-- ==== Sys2Proof/Machine/Events.lean ====
section
/-!
DEFINITION. The commands of the event recorder: its ticks, timers, cursors and settings (17_event_recorder.md).
-/
namespace Sys2Proof.Machine

/-- The record that 32 bytes spell (R695). -/
def EvRec.ofBytes (bs : List (BitVec 8)) : EvRec :=
  let n := ofBytesLE (bs.map (·.toNat))
  { code := n % 2 ^ 16, sev := n / 2 ^ 16 % 16, src := n / 2 ^ 20 % 2 ^ 12, time := n / 2 ^ 32 % 2 ^ 64,
    seq := n / 2 ^ 96 % 2 ^ 32, p0 := n / 2 ^ 128 % 2 ^ 40, p1 := n / 2 ^ 168 % 2 ^ 40, p2 := n / 2 ^ 208 % 2 ^ 40,
    check := n / 2 ^ 248 % 256 }

/-- The record's CHECK is right (R713). -/
def EvRec.good (r : EvRec) : Bool := r.check = crc8 r.body

/-- The records that one critical-copy page holds; a slot of all 0xFF is empty (18_parameter_store.md R740). -/
def critSlots (p : Psto) (page : Nat) : List EvRec :=
  (List.range 8).filterMap fun i =>
    let bs := tgets 0xFF p.bytes (256 * page + 32 * i) 32
    if bs.all (· = 0xFF) then none else some (EvRec.ofBytes bs)

/-- The critical copies, oldest page of the rotation first (R705). -/
def State.critRecords (s : State) : List EvRec :=
  (List.range 32).flatMap fun i => critSlots s.psto (736 + (s.evtr.critPage - 736 + i) % 32)

/-- The records of a source, oldest first, and the position of the first of them (R711). -/
def State.source (s : State) (src : Nat) : List EvRec × Nat :=
  if src = 3 then (s.critRecords, 0)
  else let (l, n) := s.evStore src; (l.reverse, n - l.length)

/-- The window of a cursor filled from a position: over a ring at once with what has arrived, over the long log and the critical
copies at the end of the fill (R712). -/
def State.windowAt (s : State) (k src pos seq : Nat) (lost : Bool) : State :=
  let (l, base) := s.source src
  let win := if src ≤ 1 then (l.drop (pos - base)).take 8 else []
  let c := s.cursor k
  let c := { c with source := src, pos := pos, seq := (win.head?.map (·.seq)).getD seq, win := win,
                    filling := decide (win.length < 8), lost := c.lost || lost }
  { s with evtr.cursors := tput Cursor.reset s.evtr.cursors k c }

/-- A window placed by sequence and source (R711). -/
def State.place (s : State) (k seq src : Nat) : State :=
  let (l, base) := s.source src
  match l with
  | [] => s.windowAt k src base s.evtr.next false
  | first :: _ =>
    match l.findIdx? (fun r => r.seq = seq) with
    | some i => s.windowAt k src (base + i) seq false
    | none =>
      if newer32 first.seq seq && decide (0 < base) then s.windowAt k src base first.seq true
      else match l.findIdx? (fun r => newer32 r.seq seq) with
        | some i => s.windowAt k src (base + i) (((l.drop i).head?.map (·.seq)).getD seq) false
        | none => s.windowAt k src (base + l.length) seq false

/-- A window moved to the record after its last; at the oldest held record, with LOST, when that one has been overwritten
(R711). -/
def State.advance (s : State) (k : Nat) : State :=
  let c := s.cursor k
  let (l, base) := s.source c.source
  let pos := c.pos + c.win.length
  if pos < base then s.windowAt k c.source base ((l.head?.map (·.seq)).getD s.evtr.next) (!l.isEmpty)
  else s.windowAt k c.source pos (((l.drop (pos - base)).head?.map (·.seq)).getD s.evtr.next) false

/-- NEWREC where its watermark still holds after group 0's window has moved (R716). -/
def State.newrecCheck (s : State) (k : Nat) : State :=
  if k = 0 && decide (s.evtr.iwm ≤ s.afterWindow) then s.setNewrec else s

/-- A host write to group 1 or 2 is discarded with code 0x40 (R714), and so is a sideband write to group 0 or 2
(19_firmware_and_identity.md R778); `who` is 0 for the host, 1 for the sideband, 2 for a management core. -/
def State.cursorWrite (s : State) (who k : Nat) (f : State → State) : State :=
  if !(s.hdr .evtr).ready || decide (2 < k) then s
  else if (who = 0 && k ≠ 0) || (who = 1 && k ≠ 1) then s.error .evtr 0x40 k
  else (f s).newrecCheck k

/-- CURSOR_PLACE (R711, R712, R714). -/
def State.regCursorPlace (s : State) (who group : Nat) (v : Word) : State :=
  s.cursorWrite who group fun s => s.place group (fld v 0 32) (fld v 32 2)

/-- CURSOR_ADVANCE (R711, R714): its SEQ and SOURCE fields are ignored. -/
def State.regCursorAdvance (s : State) (who group : Nat) (_v : Word) : State :=
  s.cursorWrite who group fun s => s.advance group

/-- WINDOW_FILL_COMPLETE (R712, R713): the window holds what the source held at its position. -/
def execWindowFillComplete (group : Nat) (s : State) : Host.Outcome State Fault Refusal :=
  let c := s.cursor group
  finish <| if c.source ≤ 1 || !c.filling || decide (2 < group) then s
  else
    let (l, base) := s.source c.source
    let win := (l.drop (c.pos - base)).take 8
    let c := { c with win := win, filling := false, seq := (win.head?.map (·.seq)).getD c.seq }
    { s with evtr.cursors := tput Cursor.reset s.evtr.cursors group c }

/-- NEWREC_TIMEOUT (R716): ITMO has passed since the first record after group 0's window, or a deferral has ended. -/
def execNewrecTimeout (s : State) : Host.Outcome State Fault Refusal :=
  finish (if 1 ≤ s.afterWindow then s.setNewrec else s)

/-- The buckets refilled for 1 ms: a class of RATE tokens per second gains RATE thousandths (R706). -/
def Evtr.refill (e : Evtr) : Evtr :=
  { e with spent := e.spent.filterMap fun x =>
      let v := x.2 - fld (e.rateOf (e.classOf x.1)) 0 16
      if v = 0 then none else some (x.1, v) }

/-- The incident rule at the end of a 1 ms tick (R707). -/
def State.incidentTick (s : State) : State :=
  let e := s.evtr
  let n := e.inc.now
  let hi := e.inc.nowInfo
  let clear : Incident → Incident := fun i => { i with ticks := (n :: i.ticks).take 10, now := 0, nowInfo := 0 }
  if !e.inc.active && decide (e.thresh < n) then
    let s := { s with evtr.inc := { clear e.inc with active := true, level := 1, since := s.now, admitted := 0, shed := 0 } }
    (s.raise 2 2 Block.evtr.page n e.thresh 0).setCause .evtr (2 ^ 3)
  else if e.inc.active && decide (e.thresh < hi) then { s with evtr.inc := { clear e.inc with level := 2 } }
  else { s with evtr.inc := clear e.inc }

/-- RECORDER_TICK (R706, R707). -/
def execRecorderTick (s : State) : Host.Outcome State Fault Refusal :=
  finish ({ s with evtr := s.evtr.refill }.incidentTick)

/-- The code most suppressed since the last SUMMARY, with its count; the lowest on a tie (R700). -/
def mostSuppressed (t : Tbl Nat) : Nat × Nat := t.foldl (fun m e => if m.2 < e.2 then e else m) (0, 0)

/-- SUMMARY where a count since the last one is not zero; the counts are cleared (R709). -/
def State.summary (s : State) : State :=
  let e := s.evtr
  if e.sumTrace = 0 ∧ e.sumInfo = 0 ∧ e.sumSupp = [] then s
  else
    let m := mostSuppressed e.sumSupp
    let total := (e.sumSupp.map (·.2)).foldl (· + ·) 0
    (s.raise 1 2 Block.evtr.page (pack [(20, satN 20 e.sumTrace), (20, satN 20 e.sumInfo)]) (satN 20 total)
      (pack [(16, m.1), (20, satN 20 m.2)])) |> fun s => { s with evtr.sumTrace := 0, evtr.sumInfo := 0, evtr.sumSupp := [] }

/-- The end of an incident: the bookend buffer's records, then INCEND (R710). -/
def State.incidentEnd (s : State) : State :=
  let i := s.evtr.inc
  if i.active && decide (i.ticks.length = 10) && i.ticks.all (fun n => decide (n ≤ s.evtr.thresh / 2)) then
    let s := { s with evtr.inc := { i with active := false, level := 0, bookend := [] } }
    let s := i.bookend.reverse.foldl State.storeRecord s
    s.raise 3 2 Block.evtr.page ((s.now - i.since) / 10 ^ 6) i.shed i.admitted
  else s

/-- RECORDER_10MS_TICK (R709, R710, R716). -/
def execRecorder10msTick (s : State) : Host.Outcome State Fault Refusal :=
  let s := s.summary.settle
  let s := if s.evtr.inc.active && decide (s.evtr.iwm ≤ s.afterWindow) then s.setNewrec else s
  finish s.incidentEnd

/-- LOGFLUSH has passed since the first record of the long-log page being filled (R704). -/
def State.logDue (s : State) : Bool := !s.evtr.logPage.isEmpty && decide (s.evtr.logSince + s.evtr.logflush * 10 ^ 6 ≤ s.now)

/-- LONG_LOG_FLUSH_DUE (R704): the page is programmed; a flush that falls due in REST waits for the next wake (R878). -/
def execLongLogFlushDue (s : State) : Host.Outcome State Fault Refusal :=
  finish (if !s.logOpen || !s.logDue then s else if s.sysc.mode = .rest then { s with evtr.flushWait := true } else s.flushLog)

/-- CRITICAL_COPY_TIMER (R705): 10 ms after the first pending record. -/
def execCriticalCopyTimer (s : State) : Host.Outcome State Fault Refusal :=
  finish (if s.evtr.critSince + 10 ^ 7 ≤ s.now then s.critPage1 else s)

/-- RECORDER_SAVE (R706): the rate settings and the class map are stored; SAVE reads 1 until the write completes (R735). -/
def State.regRecorderSave (s : State) : State :=
  if !(s.hdr .evtr).ready then s
  else
    let res := match (s.record 6).winner with | .recorder v _ _ => v | _ => s.evtr.reserve
    ({ s with evtr.save := true }.setRecord 6 (.recorder res s.evtr.rates s.evtr.rcmap)).hostRecord 6

/-- RATE_CLASS_WRITE (R706, R717): class 0 is read-only; RATE 0 or BURST 0 is discarded with code 0x41. -/
def State.regRateClassWrite (s : State) (v : Word) : State :=
  let k := fld s.evtr.rcsel 0 3
  if !(s.hdr .evtr).ready || k = 0 then s
  else if fld v 0 16 = 0 ∨ fld v 16 12 = 0 then s.error .evtr 0x41 k
  else { s with evtr.rates := tput (defaultRate k) s.evtr.rates k (keep v 0xFFFFFFF) }

end Sys2Proof.Machine
end

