-- ==== Sys2Proof/Machine/Replay.lean ====
section
/-!
DEFINITION. Replay: slots, their commands, prefetch, departures and gap markers (13_replay_and_query.md R545 to R574).
-/
namespace Sys2Proof.Machine

/-- The state with one replay slot changed. -/
def State.modReplay (s : State) (k : Nat) (f : Slot → Slot) : State := { s with rple.slots := tmod Slot.reset s.rple.slots k f }

/-! ### Fields of a slot's configuration -/

/-- CHAN. -/
def Slot.chan (x : Slot) : Nat := fld x.app0 18 8
/-- LOOP. -/
def Slot.loop (x : Slot) : Bool := wbit x.app0 26
/-- SKIPBAD. -/
def Slot.skipbad (x : Slot) : Bool := wbit x.app0 27
/-- TFLAG. -/
def Slot.tflag (x : Slot) : Bool := wbit x.app0 28
/-- GAPEN. -/
def Slot.gapen (x : Slot) : Bool := wbit x.app0 29
/-- OUTSTRAND. -/
def Slot.outstrand (x : Slot) : Nat := fld x.app1 0 18
/-- GAPSTRAND. -/
def Slot.gapstrand (x : Slot) : Nat := fld x.app1 18 18
/-- BUFMIB. -/
def Slot.bufmib (x : Slot) : Nat := max 4 (fld x.app2 0 12)
/-- HORIZON in 250 ps units. -/
def Slot.horizon (x : Slot) : Nat := 4000 * max 100 (fld x.app2 12 16)

/-! ### The window, due times and pages -/

/-- The record of a window that begins at a hank word. -/
def recordFrom (recs : List (List HSlot)) (h : Nat) : List HSlot := (recs.find? fun r => r.head?.any fun a => a.h = h).getD []

/-- The timestamp of a record. -/
def recTime (r : List HSlot) : Nat := (r.head?.map (·.ts)).getD 0

/-- The flags of every link of a record. -/
def recFlag (r : List HSlot) (bits : List Nat) : Bool := r.any fun a => bits.any fun i => wbit a.slot i

/-- The window of a slot: from the first record at or after FROM to the last below TO (R552). -/
def State.replayWindow (s : State) (x : Slot) : List Nat :=
  let recs := (s.hankRecords x.strand).dropWhile fun r => decide (recTime r < x.from_)
  let recs := if x.to_ = 0 then recs else (recs.reverse.dropWhile fun r => decide (x.to_ ≤ recTime r)).reverse
  recs.filterMap fun r => r.head?.map (·.h)

/-- base of R558. -/
def replayBase (x : Slot) (recs : List (List HSlot)) : Nat :=
  if x.from_ ≠ 0 then x.from_ % 2 ^ 66 else recTime (recordFrom recs (x.window.headD 0)) % 2 ^ 66

/-- A record's place in time within its pass: ts - base (R558). -/
def Slot.rel (x : Slot) (r : List HSlot) : Int := ((recTime r % 2 ^ 66 : Nat) : Int) - x.base

/-- The period of R560. -/
def Slot.period (x : Slot) (recs : List (List HSlot)) : Int := x.rel (recordFrom recs (x.window.getLastD 0)) + x.gap

/-- The due time of a record in a pass (R558, R560). -/
def Slot.due (x : Slot) (recs : List (List HSlot)) (pass : Nat) (r : List HSlot) : Int := x.start + pass * x.period recs + x.rel r

/-- The key of a hank page in a pass. -/
def replayKey (pass page : Nat) : Nat := pass * 2 ^ 32 + page

/-- The hank pages that hold words of a record. -/
def recPagesOf (r : List HSlot) : List Nat :=
  distinct (r.flatMap fun a => (List.range ((a.h + a.len - 1) / pageWords + 1 - a.h / pageWords)).map (a.h / pageWords + ·))

/-- The records that are still to be sent in the pass that runs, and, in a loop, those of the next: with the pass of each. -/
def Slot.ahead (x : Slot) (recs : List (List HSlot)) : List (Nat × List HSlot) :=
  ((x.window.drop x.next).map fun h => (x.pass, recordFrom recs h)) ++
    if x.loop then x.window.map fun h => (x.pass + 1, recordFrom recs h) else []

/-- The pages still wanted, in replay order. -/
def Slot.wanted (x : Slot) (recs : List (List HSlot)) : List Nat :=
  distinct ((x.ahead recs).flatMap fun r => (recPagesOf r.2).map (replayKey r.1))

/-- The due time of a page: of the first record that starts in it, or, where none does, of the one that runs into it (R565). -/
def Slot.pageDue (x : Slot) (recs : List (List HSlot)) (key : Nat) : Int :=
  let mine := (x.ahead recs).filter fun r => r.1 = key / 2 ^ 32
  let at_ (p : Nat × List HSlot → Bool) : Option Int := (mine.find? p).map fun r => x.due recs r.1 r.2
  match at_ fun r => r.2.any fun a => a.h / pageWords = key % 2 ^ 32 with
  | some d => d
  | none => (at_ fun r => decide (key % 2 ^ 32 ∈ recPagesOf r.2)).getD 0

/-- Every page of a record is buffered (R561, R570). -/
def Slot.buffers (x : Slot) (pass : Nat) (r : List HSlot) : Bool := (recPagesOf r).all fun p => decide (replayKey pass p ∈ x.buffered)

/-- A record has a word in lost or poisoned data (R569). -/
def State.recordLost (s : State) (x : Slot) (pass : Nat) (r : List HSlot) : Bool :=
  let c := (s.strand x.strand).hbase * unitWords
  (recPagesOf r).any (fun p => decide (replayKey pass p ∈ x.bad)) ||
    r.any fun a => (List.range a.len).any fun i => (s.hankWord (c + a.h + i)).2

====

Task statement —
Repeat only the lines above, from the first line of the entries through the line that contains "right (R713). -/", including both ends.

Task answer —
-- ==== Sys2Proof/Machine/Events.lean ====
section
/-!
DEFINITION. The commands of the event recorder: its ticks, timers, cursors and settings (17_event_recorder.md).
-/
namespace Sys2Proof.Machine

/-- The record that 32 bytes spell (R695). -/
def EvRec.ofBytes (bs : List (BitVec 8)) : EvRec :=
  let n := ofBytesLE (bs.map (·.toNat))
  { code := n % 2 ^ 16, sev := n / 2 ^ 16 % 16, src := n / 2 ^ 20 % 2 ^ 12, time := n / 2 ^ 32 % 2 ^ 64,
    seq := n / 2 ^ 96 % 2 ^ 32, p0 := n / 2 ^ 128 % 2 ^ 40, p1 := n / 2 ^ 168 % 2 ^ 40, p2 := n / 2 ^ 208 % 2 ^ 40,
    check := n / 2 ^ 248 % 256 }

/-- The record's CHECK is right (R713). -/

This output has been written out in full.